Your goal: Although the data below holds other lines too, output only those from the line with "extract_lets -merge -underBinder +onlyGivenNames x11" up to and including the line with "refine Fr.step State.portsBoundary_fr", exactly as they appear.

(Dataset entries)
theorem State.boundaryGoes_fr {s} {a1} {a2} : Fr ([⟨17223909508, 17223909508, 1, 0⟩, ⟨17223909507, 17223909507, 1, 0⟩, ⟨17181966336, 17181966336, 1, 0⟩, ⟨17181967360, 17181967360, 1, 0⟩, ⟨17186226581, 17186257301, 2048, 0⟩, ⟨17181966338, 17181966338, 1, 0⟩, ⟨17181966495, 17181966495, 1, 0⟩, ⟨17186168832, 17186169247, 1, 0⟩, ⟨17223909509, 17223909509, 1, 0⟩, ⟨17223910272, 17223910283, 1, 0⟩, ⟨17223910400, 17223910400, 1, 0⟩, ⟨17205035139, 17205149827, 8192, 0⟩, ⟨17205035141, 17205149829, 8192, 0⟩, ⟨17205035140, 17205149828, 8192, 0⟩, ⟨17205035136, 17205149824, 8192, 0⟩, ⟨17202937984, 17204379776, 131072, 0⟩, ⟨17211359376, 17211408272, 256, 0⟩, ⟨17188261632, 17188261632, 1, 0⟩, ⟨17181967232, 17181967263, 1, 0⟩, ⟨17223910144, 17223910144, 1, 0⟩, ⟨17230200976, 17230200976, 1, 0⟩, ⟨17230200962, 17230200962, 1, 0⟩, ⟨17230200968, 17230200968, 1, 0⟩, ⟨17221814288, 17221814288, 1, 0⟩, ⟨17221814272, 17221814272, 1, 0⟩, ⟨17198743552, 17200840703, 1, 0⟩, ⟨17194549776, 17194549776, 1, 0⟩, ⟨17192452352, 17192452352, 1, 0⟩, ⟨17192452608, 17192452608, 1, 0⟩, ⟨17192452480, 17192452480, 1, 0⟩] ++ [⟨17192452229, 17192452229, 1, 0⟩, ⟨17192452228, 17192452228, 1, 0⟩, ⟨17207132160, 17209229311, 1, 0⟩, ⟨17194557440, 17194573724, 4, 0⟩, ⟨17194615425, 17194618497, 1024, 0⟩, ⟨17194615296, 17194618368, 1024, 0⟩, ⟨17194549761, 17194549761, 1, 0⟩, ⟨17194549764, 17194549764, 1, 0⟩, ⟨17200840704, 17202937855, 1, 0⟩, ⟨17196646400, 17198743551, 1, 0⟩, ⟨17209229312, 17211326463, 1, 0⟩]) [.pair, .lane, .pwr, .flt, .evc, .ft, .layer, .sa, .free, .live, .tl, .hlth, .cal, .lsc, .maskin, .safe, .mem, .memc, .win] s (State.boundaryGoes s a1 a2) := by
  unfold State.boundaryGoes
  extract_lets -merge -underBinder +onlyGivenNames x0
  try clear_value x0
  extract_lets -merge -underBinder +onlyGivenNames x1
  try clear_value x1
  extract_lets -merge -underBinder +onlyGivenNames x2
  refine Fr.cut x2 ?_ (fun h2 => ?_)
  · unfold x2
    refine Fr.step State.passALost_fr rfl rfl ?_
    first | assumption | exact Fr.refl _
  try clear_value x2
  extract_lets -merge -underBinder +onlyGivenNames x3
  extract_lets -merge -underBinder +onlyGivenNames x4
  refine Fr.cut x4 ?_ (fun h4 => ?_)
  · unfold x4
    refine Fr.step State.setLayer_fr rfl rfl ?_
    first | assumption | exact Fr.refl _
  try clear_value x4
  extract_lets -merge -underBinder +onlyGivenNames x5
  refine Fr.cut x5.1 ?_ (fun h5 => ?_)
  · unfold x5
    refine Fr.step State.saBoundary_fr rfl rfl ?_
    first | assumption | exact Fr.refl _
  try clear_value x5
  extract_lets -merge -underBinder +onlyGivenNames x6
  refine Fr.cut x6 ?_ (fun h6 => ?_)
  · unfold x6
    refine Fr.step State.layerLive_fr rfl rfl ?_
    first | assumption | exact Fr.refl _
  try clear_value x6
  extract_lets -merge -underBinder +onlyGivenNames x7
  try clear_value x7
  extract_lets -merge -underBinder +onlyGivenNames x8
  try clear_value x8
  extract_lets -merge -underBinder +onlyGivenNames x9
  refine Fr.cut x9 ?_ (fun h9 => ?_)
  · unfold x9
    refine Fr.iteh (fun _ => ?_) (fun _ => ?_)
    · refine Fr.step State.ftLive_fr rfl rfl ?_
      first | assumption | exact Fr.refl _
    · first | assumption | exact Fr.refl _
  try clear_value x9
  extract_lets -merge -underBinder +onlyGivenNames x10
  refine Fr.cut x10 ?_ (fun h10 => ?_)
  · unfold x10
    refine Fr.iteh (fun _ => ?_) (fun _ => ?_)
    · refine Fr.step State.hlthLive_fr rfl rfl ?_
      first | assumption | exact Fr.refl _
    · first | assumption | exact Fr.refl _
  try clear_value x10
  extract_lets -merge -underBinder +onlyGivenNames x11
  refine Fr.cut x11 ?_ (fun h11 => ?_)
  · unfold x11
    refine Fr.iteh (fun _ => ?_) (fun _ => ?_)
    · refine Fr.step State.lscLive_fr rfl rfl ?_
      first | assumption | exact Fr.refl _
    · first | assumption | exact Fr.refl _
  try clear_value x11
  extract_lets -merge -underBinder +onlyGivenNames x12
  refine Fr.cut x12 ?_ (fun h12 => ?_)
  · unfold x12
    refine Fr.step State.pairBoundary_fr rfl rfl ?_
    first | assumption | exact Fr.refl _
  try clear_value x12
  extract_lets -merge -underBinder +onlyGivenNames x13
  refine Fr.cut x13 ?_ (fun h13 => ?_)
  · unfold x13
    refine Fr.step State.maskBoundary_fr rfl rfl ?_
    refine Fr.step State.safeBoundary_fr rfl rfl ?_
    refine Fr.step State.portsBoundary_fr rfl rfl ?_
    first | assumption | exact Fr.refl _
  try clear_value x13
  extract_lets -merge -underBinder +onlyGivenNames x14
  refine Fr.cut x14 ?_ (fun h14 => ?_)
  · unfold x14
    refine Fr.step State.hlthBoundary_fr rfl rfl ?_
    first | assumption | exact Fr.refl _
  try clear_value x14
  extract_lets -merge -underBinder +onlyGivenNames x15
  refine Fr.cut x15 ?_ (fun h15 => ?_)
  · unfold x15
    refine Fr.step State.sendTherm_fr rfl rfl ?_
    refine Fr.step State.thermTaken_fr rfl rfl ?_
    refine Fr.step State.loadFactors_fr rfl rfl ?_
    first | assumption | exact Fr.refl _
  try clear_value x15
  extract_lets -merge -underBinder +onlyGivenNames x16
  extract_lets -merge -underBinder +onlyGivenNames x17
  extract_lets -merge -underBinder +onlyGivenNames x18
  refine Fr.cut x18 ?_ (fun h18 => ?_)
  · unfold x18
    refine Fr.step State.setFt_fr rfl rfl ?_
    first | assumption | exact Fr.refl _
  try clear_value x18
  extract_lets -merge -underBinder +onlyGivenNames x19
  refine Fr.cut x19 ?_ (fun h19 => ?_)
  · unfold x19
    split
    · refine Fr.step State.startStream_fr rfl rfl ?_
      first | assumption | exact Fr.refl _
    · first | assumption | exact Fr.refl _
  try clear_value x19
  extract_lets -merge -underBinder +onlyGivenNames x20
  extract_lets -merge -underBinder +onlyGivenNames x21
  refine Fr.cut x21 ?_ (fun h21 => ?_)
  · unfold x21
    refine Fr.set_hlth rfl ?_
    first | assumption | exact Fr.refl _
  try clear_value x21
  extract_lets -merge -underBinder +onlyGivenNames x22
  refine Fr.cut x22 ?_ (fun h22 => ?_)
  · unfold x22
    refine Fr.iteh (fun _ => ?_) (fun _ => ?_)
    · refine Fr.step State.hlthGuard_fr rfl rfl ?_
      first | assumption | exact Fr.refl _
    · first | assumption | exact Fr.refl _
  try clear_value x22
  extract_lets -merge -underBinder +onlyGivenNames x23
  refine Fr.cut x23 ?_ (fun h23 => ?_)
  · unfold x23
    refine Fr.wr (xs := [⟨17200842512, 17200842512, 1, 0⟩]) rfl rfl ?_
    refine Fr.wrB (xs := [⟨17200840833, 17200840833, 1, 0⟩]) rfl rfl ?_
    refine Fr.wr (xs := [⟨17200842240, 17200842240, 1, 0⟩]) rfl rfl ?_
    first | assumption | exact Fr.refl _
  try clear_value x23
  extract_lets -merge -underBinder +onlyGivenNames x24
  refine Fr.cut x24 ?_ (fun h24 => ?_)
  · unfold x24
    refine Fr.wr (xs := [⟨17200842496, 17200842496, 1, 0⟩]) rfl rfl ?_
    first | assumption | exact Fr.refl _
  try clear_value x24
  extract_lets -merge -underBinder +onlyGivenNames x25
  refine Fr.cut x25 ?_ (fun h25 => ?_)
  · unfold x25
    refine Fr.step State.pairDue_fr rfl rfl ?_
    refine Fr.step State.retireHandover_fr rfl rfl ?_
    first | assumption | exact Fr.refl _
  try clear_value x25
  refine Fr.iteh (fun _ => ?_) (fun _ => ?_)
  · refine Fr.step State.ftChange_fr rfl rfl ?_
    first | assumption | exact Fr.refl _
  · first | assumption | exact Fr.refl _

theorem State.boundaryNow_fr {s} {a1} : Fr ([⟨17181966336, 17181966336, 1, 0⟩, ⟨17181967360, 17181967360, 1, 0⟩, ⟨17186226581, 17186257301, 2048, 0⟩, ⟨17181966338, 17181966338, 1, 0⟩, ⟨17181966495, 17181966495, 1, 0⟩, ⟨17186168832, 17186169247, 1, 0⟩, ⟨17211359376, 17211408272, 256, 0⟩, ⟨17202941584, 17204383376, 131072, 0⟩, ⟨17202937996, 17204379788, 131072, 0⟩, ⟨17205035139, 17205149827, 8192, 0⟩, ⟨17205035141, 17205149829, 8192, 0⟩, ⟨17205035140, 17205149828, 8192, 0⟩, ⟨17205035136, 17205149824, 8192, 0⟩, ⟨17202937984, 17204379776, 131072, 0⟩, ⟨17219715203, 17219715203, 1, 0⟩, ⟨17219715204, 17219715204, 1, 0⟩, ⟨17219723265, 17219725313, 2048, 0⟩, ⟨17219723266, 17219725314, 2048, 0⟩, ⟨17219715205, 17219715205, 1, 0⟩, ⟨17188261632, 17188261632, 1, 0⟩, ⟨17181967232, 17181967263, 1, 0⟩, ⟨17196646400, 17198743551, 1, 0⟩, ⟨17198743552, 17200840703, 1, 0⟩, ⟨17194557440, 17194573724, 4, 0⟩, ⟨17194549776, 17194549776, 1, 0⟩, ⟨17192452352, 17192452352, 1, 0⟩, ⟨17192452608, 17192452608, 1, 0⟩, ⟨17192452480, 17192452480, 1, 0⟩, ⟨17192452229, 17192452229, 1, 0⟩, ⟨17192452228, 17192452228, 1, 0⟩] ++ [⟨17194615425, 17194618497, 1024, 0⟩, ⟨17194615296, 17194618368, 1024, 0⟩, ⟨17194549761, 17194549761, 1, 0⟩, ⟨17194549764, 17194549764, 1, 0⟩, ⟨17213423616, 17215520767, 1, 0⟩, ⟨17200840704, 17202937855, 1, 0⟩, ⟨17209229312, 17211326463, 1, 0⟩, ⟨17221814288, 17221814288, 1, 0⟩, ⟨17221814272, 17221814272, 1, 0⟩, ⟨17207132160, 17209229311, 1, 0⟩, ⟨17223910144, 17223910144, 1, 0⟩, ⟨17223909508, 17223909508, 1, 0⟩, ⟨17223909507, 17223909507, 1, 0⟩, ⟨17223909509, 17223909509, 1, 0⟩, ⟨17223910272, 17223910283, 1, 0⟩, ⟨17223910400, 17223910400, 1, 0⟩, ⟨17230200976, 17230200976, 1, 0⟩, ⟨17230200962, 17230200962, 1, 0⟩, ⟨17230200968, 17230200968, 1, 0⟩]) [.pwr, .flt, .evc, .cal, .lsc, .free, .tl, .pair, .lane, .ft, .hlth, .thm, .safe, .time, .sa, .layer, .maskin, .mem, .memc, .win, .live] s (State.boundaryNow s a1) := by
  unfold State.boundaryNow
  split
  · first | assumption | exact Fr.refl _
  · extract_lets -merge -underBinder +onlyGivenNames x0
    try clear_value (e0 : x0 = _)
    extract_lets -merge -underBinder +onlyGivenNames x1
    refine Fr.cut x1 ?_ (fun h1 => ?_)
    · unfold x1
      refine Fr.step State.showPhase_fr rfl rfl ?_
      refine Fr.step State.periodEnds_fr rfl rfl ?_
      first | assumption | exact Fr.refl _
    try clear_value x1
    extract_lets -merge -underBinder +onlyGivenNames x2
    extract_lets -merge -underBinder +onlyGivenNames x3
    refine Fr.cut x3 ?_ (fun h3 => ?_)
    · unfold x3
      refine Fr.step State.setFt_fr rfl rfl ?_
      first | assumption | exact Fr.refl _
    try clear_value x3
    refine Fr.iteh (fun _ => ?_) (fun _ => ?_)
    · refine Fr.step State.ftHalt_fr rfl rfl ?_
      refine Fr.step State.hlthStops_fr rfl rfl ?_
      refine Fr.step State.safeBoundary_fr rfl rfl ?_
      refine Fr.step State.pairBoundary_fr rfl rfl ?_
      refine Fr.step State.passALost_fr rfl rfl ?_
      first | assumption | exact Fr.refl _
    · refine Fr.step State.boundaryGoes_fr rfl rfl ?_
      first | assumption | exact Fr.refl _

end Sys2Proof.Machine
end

---

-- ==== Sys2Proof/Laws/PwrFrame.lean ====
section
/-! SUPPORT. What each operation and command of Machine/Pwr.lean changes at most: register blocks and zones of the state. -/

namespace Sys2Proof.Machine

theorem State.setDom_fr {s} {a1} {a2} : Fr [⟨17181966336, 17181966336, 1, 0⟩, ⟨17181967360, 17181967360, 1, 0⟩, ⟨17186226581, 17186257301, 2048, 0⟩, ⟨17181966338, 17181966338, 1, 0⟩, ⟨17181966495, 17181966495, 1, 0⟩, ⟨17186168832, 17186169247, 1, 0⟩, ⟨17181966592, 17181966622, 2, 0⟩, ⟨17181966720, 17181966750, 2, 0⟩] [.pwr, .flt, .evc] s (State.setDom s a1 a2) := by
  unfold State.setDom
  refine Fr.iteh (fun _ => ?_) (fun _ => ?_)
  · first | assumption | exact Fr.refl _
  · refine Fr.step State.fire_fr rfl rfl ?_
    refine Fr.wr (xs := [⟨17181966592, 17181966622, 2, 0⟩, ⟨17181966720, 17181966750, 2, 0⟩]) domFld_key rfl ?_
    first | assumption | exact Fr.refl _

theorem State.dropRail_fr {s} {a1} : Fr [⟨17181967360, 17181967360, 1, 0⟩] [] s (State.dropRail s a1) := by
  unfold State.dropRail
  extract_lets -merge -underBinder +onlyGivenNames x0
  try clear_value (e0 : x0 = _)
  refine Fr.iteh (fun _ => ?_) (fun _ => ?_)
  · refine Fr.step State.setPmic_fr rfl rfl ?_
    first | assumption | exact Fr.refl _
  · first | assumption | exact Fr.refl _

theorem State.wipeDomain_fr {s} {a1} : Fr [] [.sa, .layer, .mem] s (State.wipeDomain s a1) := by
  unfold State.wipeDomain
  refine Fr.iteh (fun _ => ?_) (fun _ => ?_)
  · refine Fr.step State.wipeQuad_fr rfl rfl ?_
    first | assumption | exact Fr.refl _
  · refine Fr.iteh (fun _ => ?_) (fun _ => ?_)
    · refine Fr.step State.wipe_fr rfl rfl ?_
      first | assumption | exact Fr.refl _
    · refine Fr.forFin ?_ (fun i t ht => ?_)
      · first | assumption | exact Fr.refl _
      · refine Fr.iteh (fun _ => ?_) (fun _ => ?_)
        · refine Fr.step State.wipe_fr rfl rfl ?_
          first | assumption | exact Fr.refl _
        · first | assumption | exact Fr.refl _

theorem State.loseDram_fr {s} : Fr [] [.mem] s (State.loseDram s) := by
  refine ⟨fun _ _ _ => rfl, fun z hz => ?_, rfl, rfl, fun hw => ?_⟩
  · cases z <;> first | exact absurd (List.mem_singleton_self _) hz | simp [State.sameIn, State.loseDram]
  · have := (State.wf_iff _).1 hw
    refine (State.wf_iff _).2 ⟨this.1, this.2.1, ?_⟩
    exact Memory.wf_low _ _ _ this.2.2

Solution:
  extract_lets -merge -underBinder +onlyGivenNames x11
  refine Fr.cut x11 ?_ (fun h11 => ?_)
  · unfold x11
    refine Fr.iteh (fun _ => ?_) (fun _ => ?_)
    · refine Fr.step State.lscLive_fr rfl rfl ?_
      first | assumption | exact Fr.refl _
    · first | assumption | exact Fr.refl _
  try clear_value x11
  extract_lets -merge -underBinder +onlyGivenNames x12
  refine Fr.cut x12 ?_ (fun h12 => ?_)
  · unfold x12
    refine Fr.step State.pairBoundary_fr rfl rfl ?_
    first | assumption | exact Fr.refl _
  try clear_value x12
  extract_lets -merge -underBinder +onlyGivenNames x13
  refine Fr.cut x13 ?_ (fun h13 => ?_)
  · unfold x13
    refine Fr.step State.maskBoundary_fr rfl rfl ?_
    refine Fr.step State.safeBoundary_fr rfl rfl ?_
    refine Fr.step State.portsBoundary_fr rfl rfl ?_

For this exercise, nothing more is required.